Funeral Games – Chapter 1

Nothing beat waking up in the hospital for crushing a man's budding delusions of grandeur. Jake learned that the hard way in Minsk, six months after the first time he saved the world.

It happened after they'd finished clearing out the last nest of Plagas in one of the crumbling apartment blocks below the river. The technology behind the Plagas was so out of date at this point that it was practically retro, like bringing an eight track player to a gun fight. Even the locals who had hired them had seemed apologetic about it.

The whole thing was a pretty pathetic skirmish, not even worth getting all dressed up for. Jake cut the locals a decent discount for his services, and he set most of the cash aside for getting good and drunk.

He remembered feeling competent, cocky, immortal. Other people could die, he figured, and indeed they might do so all the time, but not him. Nothing could even touch him.

That was what he was thinking right up until the moment that his motorcycle skidded on a patch of ice, and he went over the handlebars. And then nothing until he woke up in the hospital with a crude horseshoe shaved out of his hair and a row of stitches running from his eyebrow to his crown.

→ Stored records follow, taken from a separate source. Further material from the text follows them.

-- ==== Sys2Proof/Machine/State.lean ====
section
/-!
DEFINITION. The state of the Denberdo as plain data: lanes (01), groups and teams (08), context planes, arrays and banks
(10), cores with their caches and buffers (13, 14), dies with cards and walkers (17, 20), functions with their register
pages and queues (22), partitions with their dispatchers (12), grids, the memories, the host interface, live migration
(23), the fabric (25, 26), trust domains (27) and power (29); then the model's own fields. Reset and the reasons a step can
stop stand at the end.
-/
namespace Sys2Proof.Machine

/-! ### Lane (01 R8, 19 R333) -/

/-- A register or predicate write that later issue points may not see yet (02 R36, R38). `dest` is a G code, or 256 + n
for Pn. `due` is the declared time from which it is visible; `none` while a variable-latency result is outstanding under
token `tok`. -/
structure Flight where
  dest : Nat
  val : Word
  due : Option Nat
  /-- false while the value of an outstanding result is not read or computed yet -/
  known : Bool
  tok : Nat
  /-- the data address of an uncorrectable soft error that the value carries (01 R23) -/
  mark : Option DWord
  deriving DecidableEq, Repr

/-- What stage 2 names (20 R358). -/
inductive Tgt where
  | loc (ma : Nat)
  | host (ha : Nat)
  | fab (vdn ma : Nat)
  | notify (func page off : Nat)
  deriving DecidableEq, Repr

/-- What a lane waits on (08 R148). `pc` stays at the waiting instruction. -/
inductive Wait where
  | none
  /-- KWAIT on K k (09 R158) -/
  | k (k : Nat)
  /-- ACQWT, or CNTWT when `cnt` (15 R273, 18 R326): virtual and function-physical address and target, comparison, size, operand, scope,
  D and C fields, and whether the address is a sync cell's VALUE (14 R257) -/
  | acq (cnt : Bool) (va : DWord) (fpa : Nat) (tgt : Tgt) (cmp : Cmp) (wide : Bool) (b : DWord) (sc : Scope) (d c : RegCode) (cell : Bool)
  /-- BARWT (15 R278) -/
  | bar (va : DWord) (fpa : Nat) (tgt : Tgt) (tok : Word) (sc : Scope) (d c : RegCode)
  /-- WTANY, or WTALL when `all` (18 R324) -/
  | tags (all : Bool) (mask : DWord) (d : RegCode)
  /-- LAUNCH.wait with its record (18 R329) -/
  | launch (rec : List Byte) (d : RegCode)
  | cjoin
  /-- CWAIT (26 R447) -/
  | chan (va : DWord) (fpa : Nat) (tgt : Tgt) (inst : Word) (sc : Scope) (d c : RegCode)
  /-- SLEEP until a clock value (06 R123) -/
  | sleep (till : Nat)
  /-- the fetch line of this FPA line is pending (08 R150) -/
  | fetch (line : Nat)
  /-- stage-2 pages sent to the host and not answered (19 R342) -/
  | pri (fpas : List Nat)
  /-- the page is moving; the access walks again after an S2INV (20 R361) -/
  | moving (fpa : Nat)
  /-- the walk of the virtual page of the fetch line is pending (08 R150) -/
  | walk (page : Nat)
  /-- a halted lane's wake, recorded with the results to write by code (19 R349); DUMPR shows the wait code still -/
  | satisfied (code : Nat) (ws : List (Nat × Word))
  /-- a wake while the lane's plane is being saved (21 R366): its results are written and its PC is past the wait -/
  | woken
  deriving DecidableEq, Repr

/-- One lane. -/
structure Lane where
  /-- G registers, landed values (default 0) -/
  g : Table Word := []
  /-- P0 to P6, landed values -/
  p : BitVec 7 := 0
  pc : DWord := 0
  /-- declared time: the sum of 1 + STALL over the lane's issue points (02 R35) -/
  dt : Nat := 0
  flights : List Flight := []
  /-- destinations of variable-latency results whose scoreboard no instruction has waited for, with the WSB code (02 R38) -/
  unw : List (Nat × Nat) := []
  xpc : DWord := 0
  xnpc : DWord := 0
  xaddr : DWord := 0
  xcause : Word := 0
  /-- 19 Table 19-2 -/
  xstate : Word := 0
  /-- XSAVE0 to XSAVE3 (default 0) -/
  xsave : Table DWord := []
  wait : Wait := .none
  /-- where the lane continues when its wait ends, and the token of the waiting instruction -/
  resume : DWord := 0
  wtok : Nat := 0
  /-- the FPA line (FPA / 64) of the fetch line that the lane has entered, its entry checks (01 R24) made -/
  fline : Option Nat := none
  skip : Nat := 0
  skipAt : Nat := 0
  /-- soft-error marks of landed registers, by G code, with the data address -/
  marks : Table DWord := []
  /-- poisoned registers and predicates in run-ahead (19 R340), coded as `Flight.dest` -/
  poison : List Nat := []
  deriving DecidableEq, Repr

/-! ### Group (08 R138) -/

/-- A write of an S register that some reader may not see yet (08 R145): the writing lanes with their due times, and the
clock from which every other lane sees it. A variable-latency instruction has one for each of its lanes, in rising order, and the value
of the highest lane that has not left stands. -/
structure SFlight where
  reg : Nat
  val : Word
  /-- the writing lanes, rising, with their declared times; the times mean nothing while a variable-latency result is outstanding
  (`clk = none`) -/
  dues : List (Nat × Nat)
  clk : Option Nat
  known : Bool
  tok : Nat
  mark : Option DWord
  /-- the result of its lane has come, and those of higher lanes of its instruction have not -/
  came : Bool := false
  deriving DecidableEq, Repr

/-- A barrier entry of the membership list (14 R257). -/
structure Member where
  va : DWord
  tgt : Tgt
  mgen : Word
  /-- clock of the last use and 8; below the clock and 8 for an entry that comes back in an image, by its recency (21 R371) -/
  used : Nat
  deriving DecidableEq, Repr

/-- An outstanding variable-latency instruction: its token, its WSB code and the lanes it still has to complete in
(02 R37). -/
structure Out where
  tok : Nat
  wsb : Nat
  lanes : BitVec 32
  deriving DecidableEq, Repr

/-- One page of a fault batch: page address, 1 read, 2 write, 3 fetch (19 Table 19-3). -/
structure PageEnt where
  page : Nat
  kind : Nat
  deriving DecidableEq, Repr

/-- The registers of a group that a checkpoint keeps (19 R339). -/
structure Ckpt where
  lanes : List Lane
  s : Table Word
  sflights : List SFlight
  smarks : Table DWord
  k : Table Word
  sb : Table Nat
  outs : List Out
  divs : List Nat
  sdone : Table Nat
  upper : BitVec 32
  deriving DecidableEq, Repr

/-- Run-ahead in progress (19 R339 to R342). -/
structure RunAhead where
  ckpt : Ckpt
  /-- the plane that holds the checkpoint -/
  plane : Nat
  ran : Nat
  s1pages : List PageEnt
  s2pages : List PageEnt
  /-- the faulting instruction, its cohort, and the first fault: true for PAGE1 -/
  fpc : DWord
  fva : DWord
  mask : BitVec 32
  page1 : Bool
  /-- why it stops (19 Table 19-4), once it does -/
  stop : Option Nat
  /-- the token of its fault record on the way to a peer (19 R336) -/
  sent : Option Nat := none
  deriving DecidableEq, Repr

/-- A PFENCE that waits (25 R429): its token, its lanes, and the VDN that it waits for, or all. -/
structure PFence where
  tok : Nat
  lanes : BitVec 32
  vdn : Option Nat
  deriving DecidableEq, Repr

/-- One group. -/
structure Group where
  lanes : List Lane := []
  s : Table Word := []
  sflights : List SFlight := []
  smarks : Table DWord := []
  /-- SB0 to SB5 -/
  sb : Table Nat := []
  /-- outstanding variable-latency instructions (02 R37) -/
  outs : List Out := []
  /-- tokens of the divisions outstanding, in issue order (03 R55) -/
  divs : List Nat := []
  k : Table Word := []
  live : BitVec 32 := 0
  halted : BitVec 32 := 0
  members : List Member := []
  /-- clock before which the group issues nothing (02 R35) -/
  nextIssue : Nat := 0
  /-- lanes placed last for the next cohort (08 R151) -/
  yielded : BitVec 32 := 0
  /-- the lanes whose pair has issued its lower slot and not yet its upper one (02 R34) -/
  upper : BitVec 32 := 0
  /-- by token of an instruction whose lanes wake one by one: 1 + the highest lane that has written its S register (08 R145) -/
  sdone : Table Nat := []
  /-- skip count on the pipe (12 R208) -/
  pskip : Nat := 0
  ra : Option RunAhead := none
  /-- 128-byte blocks of a peer that the record reads of the instruction about to issue have brought: VDN, address, bytes -/
  rbuf : List (Nat × Nat × List Byte) := []
  fences : List PFence := []
  deriving DecidableEq, Repr

/-- An outstanding instruction as an agent that completes it knows it: its group, its token, the lanes concerned. -/
structure Token where
  gk : Nat
  tok : Nat
  lanes : BitVec 32
  deriving DecidableEq, Repr

/-! ### Teams and grids (08, 17) -/

/-- The fields of a launch record (08 Table 8-2). -/
structure Rec where
  entry : Nat := 0
  args : Nat := 0
  ntx : Nat := 1
  nty : Nat := 1
  ntz : Nat := 1
  gpt : Nat := 1
  /-- N -/
  regs : Nat := 32
  /-- KiB -/
  spad : Nat := 0
  qb : Nat := 0
  tags : Nat := 0
  w : Nat := 1
  h : Nat := 1
  prio : Nat := 0
  chk : Bool := false
  ccnt : Nat := 0
  spb : Nat := 0
  spn : Nat := 0
  /-- SLOT0 to SLOT7 (04 R91) -/
  slots : List DWord := []
  deriving DecidableEq, Repr

/-- Gang state of a team (11 R195). -/
inductive Gang where
  | none
  /-- a leader with the ranks at positions 1 to 3 (`none`: empty or left) and whether it is formed -/
  | lead (ranks : List (Option Nat)) (formed : Bool)
  /-- a member with its leader's rank and its bank; `met` once the leader has listed it -/
  | member (leader : Nat) (bank : Nat) (met : Bool)
  deriving DecidableEq, Repr

/-- A resident team. -/
structure Team where
  func : Nat
  grid : Nat
  /-- linear index t (R141) -/
  idx : Nat
  rank : Nat
  /-- 160 × die + %core, and the plane 0 to 2 -/
  core : Nat
  plane : Nat
  lrec : Rec
  spad : Table Byte := []
  /-- marked 8-byte words (13 R216) -/
  spadMarks : List Nat := []
  /-- bytes that stores replaced while matrix instructions were outstanding: address, old value, first token after the store (11 R187) -/
  spadOld : List (Nat × Byte × Nat) := []
  qmask : BitVec 4 := 0
  tagBase : Nat := 0
  lpslot : Option Nat := none
  children : Nat := 0
  gang : Gang := .none
  /-- the group that halted the others (19 R349) -/
  halter : Option Nat := none
  /-- XDRAINs outstanding: each with the first card that it does not wait for (19 R350) -/
  drains : List (Token × Nat) := []
  /-- order of placement (12 R208) -/
  order : Nat := 0
  /-- all groups have ended; the cards have not (08 R142) -/
  ended : Bool := false
  deriving DecidableEq, Repr

/-- An accepted grid. -/
structure Grid where
  func : Nat
  queue : Nat
  lrec : Rec
  eff : Nat
  /-- the team that launched it, for a child (17 R306) -/
  parent : Option Nat := none
  /-- teams placed so far, and teams not ended -/
  placed : Nat := 0
  ended : Nat := 0
  abandoned : Bool := false
  /-- complete but for a counter that waits on PRI (08 R143) -/
  waitPri : Option Nat := none
  /-- order of acceptance -/
  order : Nat := 0
  /-- child records in the spill area of the grid: first and next serial number (17 R307) -/
  spillHead : Nat := 0
  spillTail : Nat := 0
  /-- parents of the spilled records, oldest first -/
  spillParents : List Nat := []
  deriving DecidableEq, Repr

/-! ### Context planes (10, 14, 17) -/

/-- A slot of a signature ring (14 R247). -/
structure RSlot where
  bits : BitVec 1024 := 0
  epoch : Nat := 0
  sat : Bool := false
  deriving DecidableEq, Repr

/-- The live or shadow plane of the array (10 R168, R169): expanded weights as X codes (04 R87) by stored row × 64 + column,
and the class, sparsity and kind set by the load. -/
structure WPlane where
  w : Table Nat := []
  /-- metadata nibbles of a sparse tile, by logical group × 64 + column (R173) -/
  md : Table Nat := []
  cls : Nat := 16
  sparse : Bool := false
  int : Bool := false
  /-- marked weights (R184) -/
  marks : List Nat := []
  deriving DecidableEq, Repr

/-- Where a stream takes its rows from: a team's scratchpad, or the words captured from registers (11 R191, R192). -/
inductive MatSrc where
  | pad (team a : Nat)
  | regs (rows : List (List Byte))
  /-- a row that a gang's leader has sent: its bytes, its scales, whether a marked byte is among them (10 R181) -/
  | row (bytes : List Byte) (scales : List Nat) (marked : Bool)
  deriving DecidableEq, Repr

/-- A matrix instruction that has issued and is not complete (10 R170), with what it captured at issue. -/
inductive MatOp where
  | load (tok : Token) (team : Nat) (cls : Nat) (sp int : Bool) (slot : DWord) (a b c : Nat)
  | swap (tok : Token)
  /-- a stream: bank, first bank row, next row and number of rows, `.set`, whether its rows are those of a sparse tile,
  the activation slot, the rows, the team and offset of the scales, and the gang members that receive each row: position, team
  and bank -/
  | stream (tok : Token) (bank q0 next rows : Nat) (set sp : Bool) (slot : DWord) (src : MatSrc) (team c : Nat)
      (members : List (Nat × Nat × Nat))
  | zero (tok : Token) (bank q0 n : Nat)
  | bias (tok : Token) (team : Nat) (int : Bool) (bank q0 n a : Nat)
  /-- a drain to scratchpad, or with `dest` to registers from that code in the token's lanes; `half`: it has written some bytes -/
  | drain (tok : Token) (team : Nat) (bank q0 n : Nat) (x : Drain) (z : Bool) (slot : DWord) (scale : Word) (a : Nat)
      (dest : Option Nat) (half : Bool)
  deriving DecidableEq, Repr

/-- A context plane of a core. -/
structure Plane where
  func : Option Nat := none
  teams : List Nat := []
  cleared : Bool := true
  tagReady : DWord := 0
  tagCount : Table Nat := []
  tagStatus : Table Nat := []
  ring : List RSlot := [{}, {}, {}]
  liveW : WPlane := {}
  shadowW : WPlane := {}
  /-- Q banks: bank × 16384 + row × 64 + column (default 0) -/
  banks : Table Word := []
  bankMarks : List Nat := []
  matq : List MatOp := []
  deriving DecidableEq, Repr

/-! ### Translation (20) -/

/-- A cached valid leaf: the group of `2^run` pages that begins at page `base`, the walked page and its leaf. -/
structure TlbE where
  func : Nat
  base : Nat
  len : Nat
  page : Nat
  leaf : DWord
  deriving DecidableEq, Repr

/-- Stage-1 and stage-2 translations held by a core, or by the walkers and engines of a die (20 R359). -/
structure Tlb where
  s1 : List TlbE := []
  s2 : List TlbE := []
  deriving DecidableEq, Repr

/-- A queued walk (20 R360): the virtual page, and the agents whose caches take it: a core (some c), or the die's own engines and
walkers. Misses on one page of a function merge into one. -/
structure WalkReq where
  func : Nat
  /-- the virtual page -/
  page : Nat
  agents : List (Option Nat)
  /-- stage 1 alone is walked (15 R281) -/
  one : Bool := false
  deriving DecidableEq, Repr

He was fine, more or less – it was just a concussion – but there was nothing like taking out a dozen Plagas bare-knuckled only to wipe out on a patch of ice no bigger than a sheet of notebook paper to make you realize what a crapshoot life and death was. Laid up in a Belorussian clinic, the left side of his head throbbing like it was going to push his eye right out of his skull, Jake began to wonder how it could be that his father alone had managed to miss that simple, inescapable fact.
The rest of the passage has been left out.